Researchers and professionals in corrections care, leaders in society, and other interested citizens are understandably troubled by crime in our communities and high recidivism rates among released prisoners. Occasionally, wisdom prevails and the focus to improve the crime problem in our culture, shifts from rehabilitation efforts with probation, rehabilitation programs in prison, and parole strategies after incarceration, to the notion of PREVENTION. Gosh, where did that idea come from?
A common dilemma in addressing the cause and prevention approach to stopping criminal behavior is the ongoing debate of nature-nurture. Do genes (nature) cause criminal behavior or does environment (nurture) cause criminal behavior? The abundance of evidence and collective professional opinion seem to weigh on the notion that both are the root cause of criminal behavior.

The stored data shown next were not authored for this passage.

-- ==== Sys2Proof/Word.lean ====
section
/-! DEFINITION. The value types of the block: every value is unsigned (R13); a byte of the serial link and the
Sampled Byte have 8 bits (R22, R74), a hex digit has 4 (R75). -/

namespace Sys2Proof

/-- A byte of the serial link, of the Sampled Byte, or of one device cell. -/
abbrev Byte := BitVec 8

/-- One half of the Sampled Byte (R75). -/
abbrev Nibble := BitVec 4

end Sys2Proof
end

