-- ==== Sys2Proof/Syntax.lean ====
section
/-! DEFINITION. The operations of the block, one constructor per row of the opcode table (53 rows), with the
operands their rules give them. -/

namespace Sys2Proof

/-- R2, R8: the three Bus Definitions, the only buses there are. -/
inductive BusId where
  | addr
  | data
  | ctrl
deriving DecidableEq, Repr

/-- R96: the control lines. -/
inductive CtrlLine where
  | oe
  | ce
  | we
deriving DecidableEq, Repr

/-- R26: the named states of the control lines. -/
inductive CtrlState where
  | oeRead
  | oeOff
  | ceSelected
  | ceDeselected
  | weInactive
  | weActive
deriving DecidableEq, Repr

/-- Every operation of the block and of its environment. The phase operations carry the operand `a = addr(TC)`
that their rule names (R75, R102 to R105). -/
inductive Instr where
  -- TC-FULL decode (R70, R72, R73)
  | seqTerm
  | seqP0NL (a : Nat)
  | seqP0 (a : Nat)
  | seqP1 (a : Nat)
  | seqP2 (a : Nat)
  | seqP3CR (a : Nat)
  | seqP3 (a : Nat)
  -- TC-REDUCED decode (R71)
  | rseqP0
  -- transmitted byte codes (R74)
  | txHex0
  | txHex1
  | txHex2
  | txHex3
  | txHex4
  | txHex5
  | txHex6
  | txHex7
  | txHex8
  | txHex9
  | txHexa
  | txHexb
  | txHexc
  | txHexd
  | txHexe
  | txHexf
  | txNl
  | txSp
  | txCr
  -- received byte code (R76)
  | rxStart
  -- Bus Abstraction (R90 to R96)
  | lineConfigure (l : Line) (m : Direction) (e : Econf)
  | lineSet (l : Line) (b : Bool)
  | lineGet (l : Line)
  | busConfigure (B : BusId) (m : Direction) (e : Econf)
  | busWrite (B : BusId) (v : Nat)
  | busRead (B : BusId)
  | ctrlSet (c : CtrlLine) (x : CtrlState)
  -- handler dispatch (R100)
  | seqTick
  -- Serial Relay (R125, R126)
  | relayTrySend (b : Byte)
  | relayRecv
  -- Bring-up Sequence (R136 to R146)
  | buClocks
  | buCfgAddr
  | buCfgData
  | buCtrlLevels
  | buCfgCtrl
  | buCeAssert
  | buTcInit
  | buSerialCfg
  | buWaitStart
  | buArm
  | buHalt
  -- environment (R156, R128, R129, R180)
  | timerTick
  | txdDrain
  | rxsSend (b : Byte)
  | rst
deriving DecidableEq, Repr

end Sys2Proof
end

How each of these two concepts work individually and collectively to produce criminal behavior in people is not always clear. Many people who favor the genetic influence on criminal behavior seem to also favor some notion of exculpability (“He couldn’t help it; it’s in his genes”, “It’s not his fault”, etc. ). Among those who favor the environmental causes of criminal behavior, are some who also propose that it’s someone else’s fault, the usual suspects being the parents or primary caregivers. When we examine these dedicated efforts of many professionals, and lay people, to solve this menacing problem of crime in our culture, one might ask, “Is there any measure of PERSONAL RESPONSIBILITY (of the perpetrator ) that just might be an important part of diminishing or eliminating criminal behavior?” Imagine the horrible feeling of isolation when the enlightened perpetrator might say, “It’s my fault; I can’t blame anyone else for my decision to commit the crime. Oh, and maybe I can change my predatory and antisocial attitude if I work hard at it. And maybe I can develop a stronger conscience and develop behavior that is pro-social and law-abiding. After all, that shrink in prison said I have basic worth and value and he said that I could change whether or not my crimes were related to, NOT caused by, genes or the environment!”

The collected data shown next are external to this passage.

-- ==== Sys2Proof/Machine/State.lean ====
section
/-! DEFINITION. The state of the block and of its environment as seen through the interface (R20 to R39), the
reasons a step can stop, and the state after reset. -/

namespace Sys2Proof.Machine

/-- One entry of the Line table: `MODE[l]` and `LATCH[l]` of one Line (R25, R27). -/
structure LineCell where
  line  : Line
  mode  : Mode
  latch : Bool
deriving DecidableEq, Repr

/-- R82: the events of a stimulus trace, one per move of an agent. -/
inductive Stimulus where
  /-- `MAIN`: one step of the main flow. -/
  | main
  /-- `TICK`: one serviced tick. -/
  | tick
  /-- `DRAIN`: the transmitter empties the holding register. -/
  | drain
  /-- `RX b`: the operator sends a byte. -/
  | rx (b : Byte)
  /-- `RST`: reset. -/
  | rst
deriving DecidableEq, Repr

/-- The value a value-returning operation returned when it was executed by name (log 8). -/
inductive OpResult where
  | none
  /-- LINE.GET (R92). -/
  | bit (b : Bool)
  /-- BUS.READ (R95). -/
  | value (v : Nat)
  /-- RELAY.TRY_SEND (R125). -/
  | accepted (a : Bool)
  /-- RELAY.RECV (R126). -/
  | byte (b : Byte)
deriving DecidableEq, Repr

/-- The state: the block's registers, its Lines, its control bits, the environment state behind the interface,
the configuration, and the model's own fields. -/
@[ext]
structure State where
  /-- R8: the configuration; no step changes it (log 3). -/
  cfg    : Config
  /-- R20: the Tick Counter, a number below `2^CW`. -/
  tc     : Nat
  /-- R22: the Sampled Byte. -/
  sb     : Byte
  /-- R25, R27: one latch and one mode for every Line of the three buses. -/
  lines  : List LineCell
  /-- R30: `ARMED`. -/
  armed  : Bool
  /-- R31: `MS`, the main-flow step. -/
  ms     : Fin 11
  /-- R34: the transmitter's holding register. -/
  hr     : Option Byte
  /-- R35: the bytes accepted by the relay since reset, in order. -/
  txlog  : List Byte
  /-- R36: the receiver's pending bytes, oldest first. -/
  rxq    : List Byte
  /-- R8, R64: `MEM`, the cells of the attached device that are not 0, by rising cell address (log 7). -/
  mem    : List Host.Cell
  /-- MODEL (log 1): the pending stimulus trace, next event first. -/
  stim   : List Stimulus
  /-- MODEL (log 6): how many values the environment has drawn so far. -/
  draws  : Nat
  /-- MODEL (log 8): what the last operation executed by name returned. -/
  result : OpResult
deriving DecidableEq, Repr

/-- Why the machine stops with a fault. -/
inductive Fault where
  /-- Raised by LINE.CONFIGURE, LINE.SET, LINE.GET and every bus operation that reaches a Line outside the Line
  space (R50 (b): such a Line does not exist for the block). Safe: the model stops (log 13). -/
  | noSuchLine (l : Line)
deriving DecidableEq, Repr

/-- Why the machine refuses to go on. -/
inductive Refusal where
  /-- Raised by `exec` for an operation that has no meaning yet. Safe. -/
  | notModelled (mnemonic : String)
  /-- Raised by `step` when the configuration breaks R9 ("is refused by a model"). Safe (log 12). -/
  | misconfigured
  /-- Raised by SEQ.TICK when `addr(TC) > 2^AW` (R80 (a), D20: "a model should refuse"). Safe (log 12). -/
  | counterBeyondTerminal (tc : Nat)
  /-- Raised by LINE.GET, and so by BUS.READ, on a Line in an output mode (R92, D24: "a model refuses the call").
  Safe (log 12). -/
  | getOnOutput (l : Line)
  /-- Raised by CTRL.SET when the state is not one of the two states of that line (R96). Safe (log 12). -/
  | notAStateOf (c : CtrlLine) (x : CtrlState)
deriving DecidableEq, Repr

/-- What an operation answers. -/
abbrev Outcome (α : Type) := Host.Outcome α Fault Refusal

/-- R39: after reset a Line is not driving. DESIGN CHOICE (log 4, unsafe): the latch, which the spec leaves
unspecified, is 0. -/
def freshCell (l : Line) : LineCell := { line := l, mode := ⟨.input, .floating⟩, latch := false }

/-- R39: the state after reset. The Tick Counter, the Sampled Byte and the latches are unspecified there; DESIGN
CHOICE (log 4, unsafe): they are 0. The configuration is the observed one (log 3), no cell of the device is listed
(log 7), and no stimulus is pending (log 1). -/
def State.reset : State where
  cfg    := .observed
  tc     := 0
  sb     := 0
  lines  := Config.observed.allLines.map freshCell
  armed  := false
  ms     := 0
  hr     := none
  txlog  := []
  rxq    := []
  mem    := []
  stim   := []
  draws  := 0
  result := .none

end Sys2Proof.Machine
end

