-- ==== Sys2Proof/Machine/Bringup.lean ====
section
/-! DEFINITION. The Bring-up Sequence (R135 to R148). A step the REDUCED variant skips advances `MS` and has no
other effect (R135, R147). -/

namespace Sys2Proof.Machine

/-- R135, R147: a step that only the FULL variant performs. -/
def fullOnly (s : State) (full reduced : State) : State :=
  match s.cfg.variant with
  | .full => full
  | .reduced => reduced

/-- BU.CLOCKS (R136): the platform's clocks; no state of the block changes except `MS` (log 25). -/
def execBuClocks (s : State) : Outcome State := .next (goTo 1 s)

/-- BU.CFG_ADDR (R137). -/
def execBuCfgAddr (s : State) : Outcome State :=
  .next (goTo 2 (configureBus ⟨.output, s.cfg.addrEconf⟩ s.cfg.addrBus s))

/-- BU.CFG_DATA (R138). -/
def execBuCfgData (s : State) : Outcome State :=
  .next (goTo 3 (configureBus ⟨.input, .floating⟩ s.cfg.dataBus s))

/-- BU.CTRL_LEVELS (R139): the inactive levels, in the order of the control bus. -/
def execBuCtrlLevels (s : State) : Outcome State :=
  .next (goTo 4 (driveCtrl .weInactive (driveCtrl .ceDeselected (driveCtrl .oeOff s))))

/-- BU.CFG_CTRL (R140). -/
def execBuCfgCtrl (s : State) : Outcome State :=
  .next (goTo 5 (configureBus ⟨.output, .openDrain⟩ s.cfg.ctrlBus s))

/-- BU.CE_ASSERT (R141), FULL only. -/
def execBuCeAssert (s : State) : Outcome State :=
  .next (goTo 6 (fullOnly s (driveCtrl .ceSelected s) s))

/-- BU.TC_INIT (R142). -/
def execBuTcInit (s : State) : Outcome State := .next (goTo 7 { s with tc := 0 })

/-- BU.SERIAL_CFG (R143): the platform's serial line configuration; no state of the block changes except `MS`, in
either variant (log 25). -/
def execBuSerialCfg (s : State) : Outcome State := .next (goTo 8 s)

/-- R144 for the FULL variant: one received byte is consumed; the start byte goes on, any other waits again; while no
byte is pending the main flow waits (log 11). -/
def waitStart (s : State) : State :=
  match recv s with
  | none => s
  | some (b, s') => if b = codeCr then goTo 9 s' else goTo 8 s'

/-- BU.WAIT_START (R144), FULL only. -/
def execBuWaitStart (s : State) : Outcome State := .next (fullOnly s (waitStart s) (goTo 9 s))

/-- BU.ARM (R145). -/
def execBuArm (s : State) : Outcome State := .next (goTo 10 { s with armed := true })

/-- BU.HALT (R146): the permanent low-power wait, in which the main flow has no further effect (log 11). -/
def execBuHalt (s : State) : Outcome State := .next s

end Sys2Proof.Machine
end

Behavior Theory, not a perfect approach to rehabilitation, does offer promising outcomes by addressing habit formation–including diminishing antisocial habits—with proper use of positive reinforcement and punishment (time-out procedures). Cognitive Theory, also not a perfect approach to rehabilitation, offers promising outcomes by modifying irrational beliefs and negative perceptions which can lead to troublesome feelings and maladaptive behaviors.
Cognitive Theory works well in combination with Behavior Theory and the combination of the two is called–you guessed it–Cognitive-Behavior Theory. It is recommended that we learn and apply these theories at early developmental stages in our attempts at prevention of criminal behavior. Likewise, these theories are useful in the tougher work of rehabilitation where crime has already reared its ugly head.